Frequently asked questions
AI, GDPR & the EU AI Act — answered briefly.
What is an AI compliance check?
An AI compliance check is a structured assessment of whether the use of AI in a company meets the requirements of the GDPR and the EU AI Act. Among other things, it examines the legal basis, processing on behalf, third-country transfers, transparency and staff competence. On this page the check is free, takes around 10 minutes and is evaluated personally by Karl Pusch.
Can I use ChatGPT in my company in a GDPR-compliant way?
In principle yes, but only with safeguards in place: you need a legal basis, usually a data processing agreement under Art. 28 GDPR, a review of the data transfer to the USA, and clear internal rules on which data may be entered. Without these steps, the use is vulnerable from a data protection perspective.
What does the AI training obligation under Art. 4 EU AI Act mean?

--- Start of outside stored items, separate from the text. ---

-- ==== Sys2Proof/Tests/Slice0.lean ====
section
/-! SUPPORT. Tests: words decoded from the spec's encodings, ill-formed terms refused, and a state and operands that
meet the hypotheses of each statement together. -/

open Sys2Proof Sys2Proof.Machine

section OneAfterAnother

-- Each test is checked before the next is read, so that the checks of several do not add up in memory.
set_option Elab.async false

/-! ### Demonstration states and words -/

/-- One group of eight threads at 0x20000 on core 0, in a context that maps the first GiB, about to issue an instruction
of `len` bytes there. -/
def demo (len : Nat) : State := setCursor (State.reset.withFetchWord 64 0) 0 0 (word placeAddr) len

/-- That state with the group changed. -/
def demoG (len : Nat) (f : Group → Group) : State := modGroup (demo len) 0 0 f

/-- That state with the team changed. -/
def demoT (len : Nat) (f : Team → Team) : State := modTeam (demo len) 0 f

/-- That state with a field of the launch record changed: word `i` is `x`. -/
def demoR (len i : Nat) (x : Word) : State :=
  modLaunch (demo len) 0 (fun l => { l with rec_ := l.rec_.set i x })

/-- A word of format W, unguarded: SUB6, M6, D, A, B, C. -/
def wd (sub m6 d a b c : Nat) : LongWord :=
  ⟨false, BitVec.ofNat 6 sub, 0, false, BitVec.ofNat 8 d, BitVec.ofNat 8 a, BitVec.ofNat 8 b, BitVec.ofNat 8 c, BitVec.ofNat 6 m6, none⟩

/-- A word of format X with its literal. -/
def wx (sub m6 d a c lit : Nat) : LongWord := { wd sub m6 d a 0 c with lit := some (BitVec.ofNat 32 lit) }

/-- A word of format K and one of format J. -/
def kw (d a b : Nat) : KWord := ⟨false, 0, false, BitVec.ofNat 6 d, BitVec.ofNat 6 a, BitVec.ofNat 6 b⟩
def jw (d imm : Nat) : JWord := ⟨false, 0, false, BitVec.ofNat 6 d, BitVec.ofNat 12 imm⟩

/-- The instruction is offered and passes its checks, exec answers a next state, and `p` holds of the two. -/
def passes (i : Instr) (s : State) (w : LongWord) (sh : Shape) (k : Issue) (p : Ic → State → Bool) : Bool :=
  match offer s w sh k, exec i s with
  | .ok c, .next t => p c t
  | _, _ => false

/-- Whether exec answers the next state `t`. -/
def leads (i : Instr) (s t : State) : Bool :=
  match exec i s with
  | .next u => decide (u = t)
  | _ => false

/-- Register field `f` of lane `l` of the demonstration's group. -/
def regAt (t : State) (l : Nat) (f : BitVec 8) : Word := ((groupAt t 0 0).map (fun g => readReg g l f)).getD 0

/-- The group with a value in a v-register of every lane, another in an s-register. -/
def withV (n : Nat) (x : Word) (g : Group) : Group := { g with threads := g.threads.map (fun t => t.writeV n x) }
def withS (n : Nat) (x : Word) (g : Group) : Group := { g with sreg := wset g.sreg n x }

/-- The packets sent, by destination. -/
def sent (t : State) : List (Nat × Message) := t.out.map (fun p => (p.dst, p.msg))

/-- Offered with no further hypothesis. -/
def plain (i : Instr) (w : LongWord) (sh : Shape) (k : Issue) : Bool := passes i (demo 8) w sh k (fun _ _ => true)

/-! ### Witnesses: integer and floating-point instructions -/

theorem witness_integer_arithmetic :
    let w := wd 2 1 1 2 3 0
    let z := wd 2 0 1 2 3 0
    plain (.iadd w) w (shapeInt w true) {} ∧ plain (.isub w) w (shapeInt w true) {} ∧ plain (.imul w) w (shapeInt w true) {}
    ∧ plain (.imin z) z (shapeInt z false) {} ∧ plain (.imax z) z (shapeInt z false) {} ∧ plain (.imulh z) z (shapeInt z false) {}
    ∧ plain (.iaddI32K (kw 1 2 3)) (kLong 2 (kw 1 2 3)) (shapeInt (kLong 2 (kw 1 2 3)) true) {}
    ∧ plain (.iaddI64K (kw 1 2 3)) (kLong 0 (kw 1 2 3)) (shapeInt (kLong 0 (kw 1 2 3)) true) {}
    ∧ plain (.iaddI32J (jw 1 0xFFF)) (jLong 2 (jw 1 0xFFF)) (shapeInt (jLong 2 (jw 1 0xFFF)) true) {}
    ∧ plain (.iaddI64J (jw 1 0xFFF)) (jLong 0 (jw 1 0xFFF)) (shapeInt (jLong 0 (jw 1 0xFFF)) true) {}
    ∧ plain (.isubI32K (kw 1 2 3)) (kLong 2 (kw 1 2 3)) (shapeInt (kLong 2 (kw 1 2 3)) true) {}
    ∧ plain (.imulI32K (kw 1 2 3)) (kLong 2 (kw 1 2 3)) (shapeInt (kLong 2 (kw 1 2 3)) true) {}
    ∧ plain (.imad w) w { shapeInt w true with c := .src 1 } {} := by decide +kernel

/-- R151: −7 divided by 2 is −3, the remainder −1; a zero divisor gives all ones and the dividend. -/
theorem witness_integer_division :
    let w := wd 0 0 201 202 203 204
    let go (a b q r : Nat) : Bool := passes (.idiv w) (demoG 8 (fun g => withS 10 (word a) (withS 11 (word b) g))) w
      { shapeInt w false with c := .dst 1 } {} (fun _ t => regAt t 7 201 == word q && regAt t 7 204 == word r)
    go (2 ^ 64 - 7) 2 (2 ^ 64 - 3) (2 ^ 64 - 1) ∧ go 7 0 (2 ^ 64 - 1) 7 := by decide +kernel

theorem witness_unary_and_shifts :
    let w := wd 2 1 1 2 0 0
    let z := wd 2 0 1 2 0 0
    let x := wx 2 0 1 2 0 32
    plain (.iabs w) w (shapeInt1 w (subNo w ≤ 7 && subNo w % 2 == 0) true) {}
    ∧ plain (.popc z) z (shapeInt1 z (subNo z ≤ 7) false) {} ∧ plain (.clz z) z (shapeInt1 z (subNo z ≤ 7) false) {}
    ∧ plain (.brev z) z (shapeInt1 z (subNo z ≤ 7) false) {}
    ∧ plain (.shl w) w (shapeInt w true) {} ∧ plain (.shr x) x (shapeInt x false) {} ∧ plain (.shra x) x (shapeInt x false) {}
    ∧ plain (.rot x) x (shapeInt x false) {}
    ∧ plain (.shlN32K (kw 1 2 3)) (kLong 3 (kw 1 2 3)) (shapeInt (kLong 3 (kw 1 2 3)) true) {}
    ∧ plain (.shlN32J (jw 1 31)) (jLong 3 (jw 1 31)) (shapeInt (jLong 3 (jw 1 31)) true) {}
    ∧ plain (.shrN32K (kw 1 2 3)) (kLong 3 (kw 1 2 3)) (shapeInt (kLong 3 (kw 1 2 3)) false) {}
    ∧ plain (.shrN32J (jw 1 31)) (jLong 3 (jw 1 31)) (shapeInt (jLong 3 (jw 1 31)) false) {} := by decide +kernel

theorem witness_shift_past_width : tyBits 6 ≠ 0 ∧ 0x80 < 2 ^ tyBits 6 ∧ tyBits 6 ≤ 8 := by decide

theorem witness_bits_and_moves :
    let w := wd 0 0 1 2 3 0x6A
    let z := wd 0 0 1 2 3 0
    let mz := wd 0 0 1 2 0 0
    let mx := wx 2 0 1 0 0 0xFFFFFFFF
    let ms := wd 6 0 1 2 0 0x77
    let lea := wd 3 0 1 2 3 7
    let cvt := wd 4 1 1 2 0 0x26
    plain (.bitf w) w { shapeInt w false with c := .imm } {}
    ∧ plain (.bitfAndK (kw 1 2 3)) (kLongBitf 0x88 (kw 1 2 3)) { shapeInt (kLongBitf 0x88 (kw 1 2 3)) false with c := .imm } {}
    ∧ plain (.bitfOrK (kw 1 2 3)) (kLongBitf 0xEE (kw 1 2 3)) { shapeInt (kLongBitf 0xEE (kw 1 2 3)) false with c := .imm } {}
    ∧ plain (.bitfXorK (kw 1 2 3)) (kLongBitf 0x66 (kw 1 2 3)) { shapeInt (kLongBitf 0x66 (kw 1 2 3)) false with c := .imm } {}
    ∧ plain (.bitfAndJ (jw 1 5)) { jLong 0 (jw 1 5) with c := 0x88 } { shapeInt { jLong 0 (jw 1 5) with c := 0x88 } false with c := .imm } {}
    ∧ plain (.bfx z) z { shapeInt z false with sub := subNo z ≤ 3 } {} ∧ plain (.bfi z) z { shapeInt z false with sub := subNo z ≤ 3 } {}
    ∧ plain (.sel { z with c := 5 }) { z with c := 5 } { shapeInt z false with c := .psrc, port := .vector } {}
    ∧ plain (.mov mz) mz (shapeInt1 mz (subNo mz == 0) false) {}
    ∧ plain (.movK (kw 1 2 0)) (kLong 0 (kw 1 2 0)) (shapeInt1 (kLong 0 (kw 1 2 0)) true false) {}
    ∧ plain (.movi mx) mx { form := true, sub := true, m6 := true, d := .dst 1, a := .imm } {}
    ∧ plain (.moviI32J (jw 1 0xFFF)) (jLong 2 (jw 1 0xFFF)) { form := true, sub := true, m6 := true, d := .dst 1, a := .imm } {}
    ∧ plain (.movs ms) ms { shapeInt1 ms true false with c := .imm } {}
    ∧ plain (.lea lea) lea { shapeInt lea false with sub := true, c := .imm } {}
    ∧ plain (.cvti cvt) cvt { shapeInt1 cvt true true with c := .imm } {} := by decide +kernel

theorem witness_float_arithmetic :
    let w := wd 8 4 1 2 3 0
    let z := wd 9 0 1 2 3 0
    let k := kw 1 2 3
    plain (.fadd w) w (shapeF w (layoutFRS w)) {} ∧ plain (.fsub w) w (shapeF w (layoutFRS w)) {}
    ∧ plain (.fmul w) w (shapeF w (layoutFRS w)) {} ∧ plain (.ffma w) w { shapeF w (layoutFRS w) with c := .src 1 } {}
    ∧ plain (.fmin z) z (shapeF z (layoutZ z)) {} ∧ plain (.fmax z) z (shapeF z (layoutZ z)) {}
    ∧ plain (.faddF32K k) (kLong 8 k) (shapeF (kLong 8 k) (layoutFRS (kLong 8 k))) {}
    ∧ plain (.faddBf16K k) (kLong 9 k) (shapeF (kLong 9 k) (layoutFRS (kLong 9 k))) {}
    ∧ plain (.fmulF32K k) (kLong 8 k) (shapeF (kLong 8 k) (layoutFRS (kLong 8 k))) {}
    ∧ plain (.fmulBf16K k) (kLong 9 k) (shapeF (kLong 9 k) (layoutFRS (kLong 9 k))) {}
    ∧ plain (.ffmaF32K k) (kLongFma 8 k) { shapeF (kLongFma 8 k) (layoutFRS (kLongFma 8 k)) with c := .src 1 } {}
    ∧ plain (.ffmaBf16K k) (kLongFma 9 k) { shapeF (kLongFma 9 k) (layoutFRS (kLongFma 9 k)) with c := .src 1 } {}
    ∧ plain (.fminF32K k) (kLong 8 k) (shapeF (kLong 8 k) (layoutZ (kLong 8 k))) {}
    ∧ plain (.fmaxF32K k) (kLong 8 k) (shapeF (kLong 8 k) (layoutZ (kLong 8 k))) {} := by decide +kernel

theorem witness_float_conversions :
    let z := wd 8 0 1 2 0 0
    let cv := wd 9 0 1 2 0 8
    let ci := wd 2 0 1 2 0 8
    let ic := wd 8 0 1 2 0 2
    let dot := wd 9 0 1 2 3 4
    let sc := wd 8 0 1 2 3 0
    plain (.fclass z) z (shapeF1 z (layoutZ z)) {} ∧ plain (.frnd z) z (shapeF1 z (layoutF true false false z.m6)) {}
    ∧ plain (.fcvt cv) cv (shapeCvt cv (fcvtType 9) (layoutF true true (srType 9) cv.m6) (fcvtType 8)) {}
    ∧ plain (.fcvti ci) ci (shapeCvt ci (cvtiType 2) (layoutF true false (srType 2) ci.m6) (fcvtType 8)) {}
    ∧ plain (.icvtf ic) ic (shapeCvt ic (fcvtType 8) (layoutF true true (srType 8) ic.m6) (cvtiType 2)) {}
    ∧ plain (.fdot dot) dot { shapeF1 dot (layoutFRS dot) with sub := true, b := .src 1, c := .src 1 } {}
    ∧ plain (.fscale sc) sc { shapeF1 sc (layoutFRS sc) with b := .src 1 } {} := by decide +kernel

theorem witness_special_functions :
    let z := wd 8 0 1 2 0 0
    let k : Issue := { entry := true, dests := [destOf z.d] }
    plain (.frcp z) z (shapeF1 z (layoutF true false false z.m6)) k ∧ plain (.fsqrt z) z (shapeF1 z (layoutF true false false z.m6)) k
    ∧ plain (.frsq z) z (shapeF1 z (layoutZ z)) k ∧ plain (.fexp2 z) z (shapeF1 z (layoutZ z)) k
    ∧ plain (.flog2 z) z (shapeF1 z (layoutZ z)) k ∧ plain (.fsin z) z (shapeF1 z (layoutZ z)) k
    ∧ plain (.fcos z) z (shapeF1 z (layoutZ z)) k ∧ plain (.ftanh z) z (shapeF1 z (layoutZ z)) k := by decide +kernel

theorem witness_blocks_in_registers :
    let go (i : Instr) (w : LongWord) (sh : Shape) (n : Nat) : Prop := plain i w sh { entry := true, dests := rangeDests w.d n } = true
    let q := wd 0x0D 0 32 64 0 8
    let zp := wd 0x16 0 32 64 0 0
    let pk := wd 0x0D 0 32 64 0 0
    let ax := wd 8 0 32 64 0 0
    go (.bqnt q) q { form := true, m6 := true, d := .dst (slotRegs 0x0D + 1), a := .src 16, c := .imm, ok12 := floatCOk q } (slotRegs 0x0D + 1)
    ∧ go (.bdeq q) q { form := true, m6 := layoutFRS q, d := .dst 16, a := .src (slotRegs 0x0D + 1), c := .imm, ok12 := floatCOk q } 16
    ∧ go (.zpsub zp) zp { m6 := layoutZ zp, d := .dst 8, a := .src (slotRegs 0x16 + 1) } 8
    ∧ go (.pack { pk with sub6 := 0x13 }) { pk with sub6 := 0x13 }
        { sub := denseType 0x13, d := .dst (payRegs 0x13 + 1), a := .src (slotRegs 0x13 + 1) } (payRegs 0x13 + 1)
    ∧ go (.unpack { pk with sub6 := 0x13 }) { pk with sub6 := 0x13 }
        { sub := denseType 0x13, d := .dst (slotRegs 0x13 + 1), a := .src (payRegs 0x13 + 1) } (slotRegs 0x13 + 1)
    ∧ go (.amaxb ax) ax { m6 := layoutZ ax, d := .dst 1, a := .src 16 } 1 := by decide +kernel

Art. 4 EU AI Act obliges providers and deployers of AI systems to ensure a sufficient level of AI literacy among their staff. This obligation has applied since 02 Feb 2025 without any transition period. Companies should carry out and document training in order to demonstrate competence in the event of an audit.
What is shadow AI?
Shadow AI refers to the use of AI tools by staff without the knowledge or approval of the company, for example private ChatGPT access for work tasks. The risk: uncontrolled outflow of customer or business data and breaches of the GDPR and AI Act. Clear policies and training are the most important countermeasure.
Do I need a data protection impact assessment for my AI project?
Often yes. A DPIA under Art. 35 GDPR is required when the processing is likely to result in a high risk to the individuals concerned, which is the case for many AI applications involving personal data. The AI compliance check gives an initial indication of whether your project is affected.
What happens after completing the check?
You leave your email address, and Karl Pusch evaluates your answers personally. You receive the assessment, with pointers to your biggest weak spots, within 48 hours. The check is a professional orientation and does not replace a legal review.